Yes. It's kind of like being an alcoholic in recovery. You need to stay away from the alcohol AND the people who you drank with. You can love these girls, but may need to keep your distance since their beliefs are fundamentally different from yours. You will (if not already) grow increasingly more uncomfortable with them, so I would ease up. There ARE people in your life AND out here who believe in marriage, and being true to one's spouse. Hold out for those friends. Good luck


----------



## everantisocial (Jun 29, 2010)

I must admit, I have withdrawn from my friends a little since it all happened. I see my work friends because they weren't really involved with my husband, they only really have a history with me so it's easy.

My friends who socialized with both of us I find harder to deal with. One I feel slightly embarrassed by it all, this was the man I built up to them, they watched me stand before them and make my vows, they knew how much I invested in him and now know how he treated me...this is all in my head not one of them has judged me in any way. Secondly I find they either pretend nothing has happened and just ignore the whole thing or want to go over every sordid detail in depth. I don't feel I can relax like I can with my work friends. 
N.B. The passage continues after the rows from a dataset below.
/-- The seal declared has been applied, but for the device stores that it releases (R314, R323 to R326). -/
def SealApplied (s t : State) (x : Domain) : Prop :=
  let due : Prop := (x.declared - x.scrubbed).toNat < 2 ^ 31
  t = { s with
    domain := some { x with
      s := x.declared
      scrubbed := if (x.declared - x.scrubbed).toNat < 2 ^ 31 then x.scrubbed else x.declared }
    tags := t.tags
    undo := t.undo
    dies := t.dies
    net := t.net
    quads := t.quads
    ctxs := t.ctxs
    parts := t.parts } ∧
  (∀ kt, kt ∈ t.tags ↔ kt ∈ s.tags ∧ (due ∨ kt.2 = x.declared ∨ kt.2 = following x.declared)) ∧
  (∀ (d : Fin 8) r, r ∈ t.undo[d] ↔ r ∈ s.undo[d] ∧ Later r.k x.declared) ∧
  (∀ d, t.die d = { s.die d with
    sealed := x.declared
    holds := (s.die d).holds.filter fun h => isLater h.rin x.declared
    undoBuf := (t.die d).undoBuf } ∧ ∀ r, r ∈ (t.die d).undoBuf ↔ r ∈ (s.die d).undoBuf ∧ Later r.k x.declared) ∧
  HoldLeft s t x.declared ∧
  (∀ (d : Fin 8) q (i : Fin 4) tail r, (s.quad d q).engines[i].pending = some (tail, r) →
    (¬Later r x.declared → (t.quad d q).engines[i].sealed = tail ∧ (t.quad d q).engines[i].pending = none) ∧
    (Later r x.declared → (t.quad d q).engines[i] = (s.quad d q).engines[i])) ∧
  (∀ u, t.ctx u = s.ctx u ∨ ((s.ctx u).status = .reserved ∧ t.ctx u = emptied (s.ctx u))) ∧
  ∀ u, (s.ctx u).status = .reserved → (s.ctx u).dom = true → ¬Later (s.ctx u).rin x.declared → t.ctx u = emptied (s.ctx u)

/-- The slot of the frame in which DRAM serves background work (R129). -/
def frameSlot (s : State) : Nat := s.time / 16 % 64

/-- R314, R317, R318, R323, R324, R326: a die forwards its arrival when each of its domain contexts has arrived or has ended; the
seal is declared when every die has; applying it frees the undo records up to it, releases held requests and performs held device
stores in the order in which they entered, seals tails, sets SEALRIN and frees reserved slots. Pressure is raised once in an interval. The undo writer drains into its stack in slots
56 to 59, if the region has room; in slots 62 and 63 scrubbing clears the tags of other intervals than the current two, and a
seal that comes 2^31 seals after the latest pass does so itself. A declared seal with an empty agenda, the slots of the
scrub, and when a held request with `.rel` leaves are the model's choice (logs 71, 94, 135). -/
def SealsCounted : Prop :=
  ∀ (s : State) (x : Domain), s.domain = some x →
    let n := following x.declared
    let here (d : Fin 8) : Prop := ∀ u, u.die = d → (s.ctx u).dom = true → (s.ctx u).status ≠ .free →
      (s.ctx u).status = .reserved ∨ ¬Later n (s.ctx u).arrived
    (Regular s → AllResident s → x.phase = .running →
      (∀ d, here d → exec (.sealArrive d) s = .next (s.setDie d { s.die d with arrivedFor := n })) ∧
      (∀ d, (∃ u, u.die = d ∧ (s.ctx u).dom = true ∧ (s.ctx u).status = .live ∧ (s.ctx u).chunk = none ∧ Later n (s.ctx u).arrived) →
        exec (.sealArrive d) s = .next s) ∧
      (x.s = x.declared → (∀ d, here d ∧ (s.die d).arrivedFor = n) →
        exec (.sealedDeclare n) s = .next { s with domain := some { x with declared := n } })) ∧
    (x.declared = x.s → ∃ t, exec .sealedApply s = .next t ∧ t = { s with net := t.net } ∧ HoldLeft s t x.s) ∧
    (x.declared ≠ x.s → (∀ h ∈ releasedStores s x.declared, ∃ o, s.place h.pa = .device o ∧ (registerStored s o h.val).isSome = true) →
      ∃ s1 t, exec .sealedApply s = .next t ∧ SealApplied s s1 x ∧ registersStored s1 (releasedStores s x.declared) = some t) ∧
    (∀ h, x.declared ≠ x.s → releasedStores s x.declared = [h] → IsMemory s h.pa →
      ∃ s1 t, exec .sealedApply s = .next t ∧ SealApplied s s1 x ∧ StoreFrame s1 t ∧ Stored s.mem t.mem h.pa h.size h.val) ∧
    (∀ b, let pressed : Prop := b = true ∨ ∃ k : Fin 8, s.hub.ulogth.toNat ≤ 80 * s.undo[k].length
      (¬pressed ∨ x.phase ≠ .running → exec (.undoPressure b) s = .next s) ∧
      (x.phase = .running → pressed → ∃ t, exec (.undoPressure b) s = .next t ∧
        t = { s with
          ctxs := t.ctxs
          forks := t.forks
          dies := t.dies
          parts := t.parts } ∧
        ∀ u, let raised : Prop := (s.ctx u).dom = true ∧ (s.ctx u).status ≠ .reserved ∧ (s.ctx u).pressed ≠ (s.ctx u).rin ∧ ¬Younger s u
          (raised → t.ctx u = { s.ctx u with
            pressed := (s.ctx u).rin
            csr := { (s.ctx u).csr with ipend := true } }) ∧ (¬raised → t.ctx u = s.ctx u))) ∧
    (∀ d : Fin 8, let drains : Prop := 56 ≤ frameSlot s ∧ frameSlot s < 60 ∧
        80 * (s.undo[d].length + (s.die d).undoBuf.length) ≤ x.usize * 2 ^ 30
      (drains → exec (.undoDrain d) s = .next ({ s.setDie d { s.die d with undoBuf := [] } with
        undo := s.undo.set d.val (s.undo[d] ++ (s.die d).undoBuf) d.isLt })) ∧
      (¬drains → exec (.undoDrain d) s = .next s)) ∧
    (frameSlot s < 62 → exec .tagScrub s = .next s) ∧
    (62 ≤ frameSlot s → ∃ t, exec .tagScrub s = .next t ∧ t = { s with
        tags := t.tags
        domain := some { x with scrubbed := x.s } } ∧
      ∀ kt, kt ∈ t.tags ↔ kt ∈ s.tags ∧ (kt.2 = x.s ∨ kt.2 = following x.s ∨ kt.2 = following x.declared))

/-! ## Rollback, errors, domains -/

/-- One record of the error store, in the free place that its sequence number gives (R388, R389). -/
def Recorded (s t : State) (path : BitVec 64) (rin : BitVec 32) (cls action : Nat) : Prop :=
  t.hub = { s.hub with
    errors := t.hub.errors
    errhead := s.hub.errhead + 1 } ∧
  ∃ r : BitVec 512, Table.find t.hub.errors (s.hub.errhead.toNat % 8192) = some r ∧
    r.toNat % 2 ^ 64 = path.toNat ∧ r.toNat / 2 ^ 64 % 2 ^ 64 = s.time % 2 ^ 64 ∧ r.toNat / 2 ^ 128 % 2 ^ 32 = rin.toNat ∧
    r.toNat / 2 ^ 160 % 2 ^ 16 = (if rin ≠ 0 ∨ action = 1 ∨ action = 2 then ((s.domain.map fun (x : Domain) => x.domid.toNat).getD 0) else 0) ∧
    r.toNat / 2 ^ 176 % 2 ^ 8 = cls ∧ r.toNat / 2 ^ 184 % 2 ^ 8 = action ∧ r.toNat / 2 ^ 384 % 2 ^ 64 = s.hub.errhead.toNat

/-- There is room for a record. -/
def RecordRoom (s : State) : Prop := (s.hub.errhead - s.hub.errack).toNat < 8192

/-- The undo records in the order in which a rollback applies them: newest first, the writers' buffers before the regions (R329). -/
def applied (s : State) : List UndoRec :=
  (s.dies.toList.flatMap fun d => d.undoBuf.reverse) ++ s.undo.toList.flatMap List.reverse

/-- A context outside any fork as its snapshot of interval `n` restores it, stopped until RESUME (R330): vectors and masks
clear, no fault pending, slots bound but without allowance, the gap of its trace due (R377) from this time and place. -/
def restoredFrom (c : Ctx) (x : Snapshot) (n : BitVec 32) (time : Nat) (ep : BitVec 32) : Ctx :=
  { Ctx.idle with
    status := .rolling
    regs := x.regs
    pc := x.pc
    sup := x.sup
    csr := x.csr
    sqcnt := c.sqcnt
    tile := { Ctx.idle.tile with
      tln := x.tln
      issue := x.issue }
    slots := c.slots.map fun y => { y with
      wc := 0
      infl := 0
      demand := none
      refusal := none }
    rin := x.rin
    dom := true
    sealing := x.sealing
    arrived := n
    rollcnt := c.rollcnt
    snaps := c.snaps
    last := c.last
    gap := some (3, time, ep)
    cwa := c.cwa
    issuer := c.issuer
    aff := c.aff
    codeid := c.codeid
    gswDue := c.gswDue
    born := c.born }

/-- The snapshot of interval `n`: a full one made by its seal, or a provisional one made in it (R330). -/
def Holds (c : Ctx) (n : BitVec 32) (x : Snapshot) : Prop :=
  c.snaps[n.toNat % 2]'(Nat.mod_lt _ (by decide)) = some x ∧ x.rin = (if x.sealing then n else following n) ∧ x.fork = none ∧ x.inner = none

/-- A thread of the domain stands in the context. -/
def inContext (c : Ctx) : Bool := c.dom && decide (c.status ≠ .free)

/-- The quad holds a context of the domain (R251). -/
def HoldsDomain (s : State) (d : Fin 8) (q : Nat) : Prop := ∃ u, u.die = d ∧ u.quad = q ∧ inContext (s.ctx u) = true

/-- A mutex that a thread of the domain holds. -/
def ownedInDomain (s : State) (k : Nat) : Bool :=
  match Table.find s.owners k with
  | some (.here u) => (s.ctx u).dom
  | _ => false

/-- The event unit of a quad that held a context of the domain, after its rollback (R251). -/
def evuReset (s : State) (d : Fin 8) (q : Nat) : Evu :=
  let e := (s.quad d q).evu
  { lines := Vector.replicate 32 0
    bars := e.bars.map fun b => { b with
      arr := 0
      myg := Vector.replicate 18 b.gen }
    mutexes := e.mutexes.mapIdx fun m x => if ownedInDomain s (8 * (32 * d.val + q) + m) then none else x
    queue := e.queue.filter fun v => !(inContext (s.ctx v) && decide (v.die = d) && decide (v.quad = q))
    signals := [] }

/-- Every member of a barrier domain of a quad, ring or die lies in the rollback domain (R251). -/
def WhollyInside (s : State) (b : BarKey) (d : Fin 8) : Prop :=
  ((∃ q, b.net = .quad d q) ∨ (∃ f, b.net = .ring d f) ∨ b.net = .die d) ∧
  ∀ n, n < 160 → (s.bar b).members.getLsbD n = true → insideDomain s d n = true

/-- Arrivals that the restored seal keeps, and those that it drops. -/
def Splits (n : BitVec 32) (l pre post : List (BitVec 32 × BitVec 32 × Nat)) : Prop :=
  l = pre ++ post ∧ (∀ a ∈ pre, a.1 = 0 ∨ ¬Later a.1 n) ∧ ∀ a ∈ post, a.1 ≠ 0 ∧ Later a.1 n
I think in time like all the rest of the mess we find ourselves in, it will all sort itself out. Everything needs time to heal.


----------



## Heartbroken007 (Mar 31, 2011)

Thank you for your feedback. I do see where I'm going to have to be very selective with who I share my situation with. Some friends seem so sad for me. But sometimes I think, maybe they are happy now that I'm single again. Other's are truly sorry that I'm upset. It's another hard aspect of all this because at the end of the day, I do want company sometimes, especially on weekends.


----------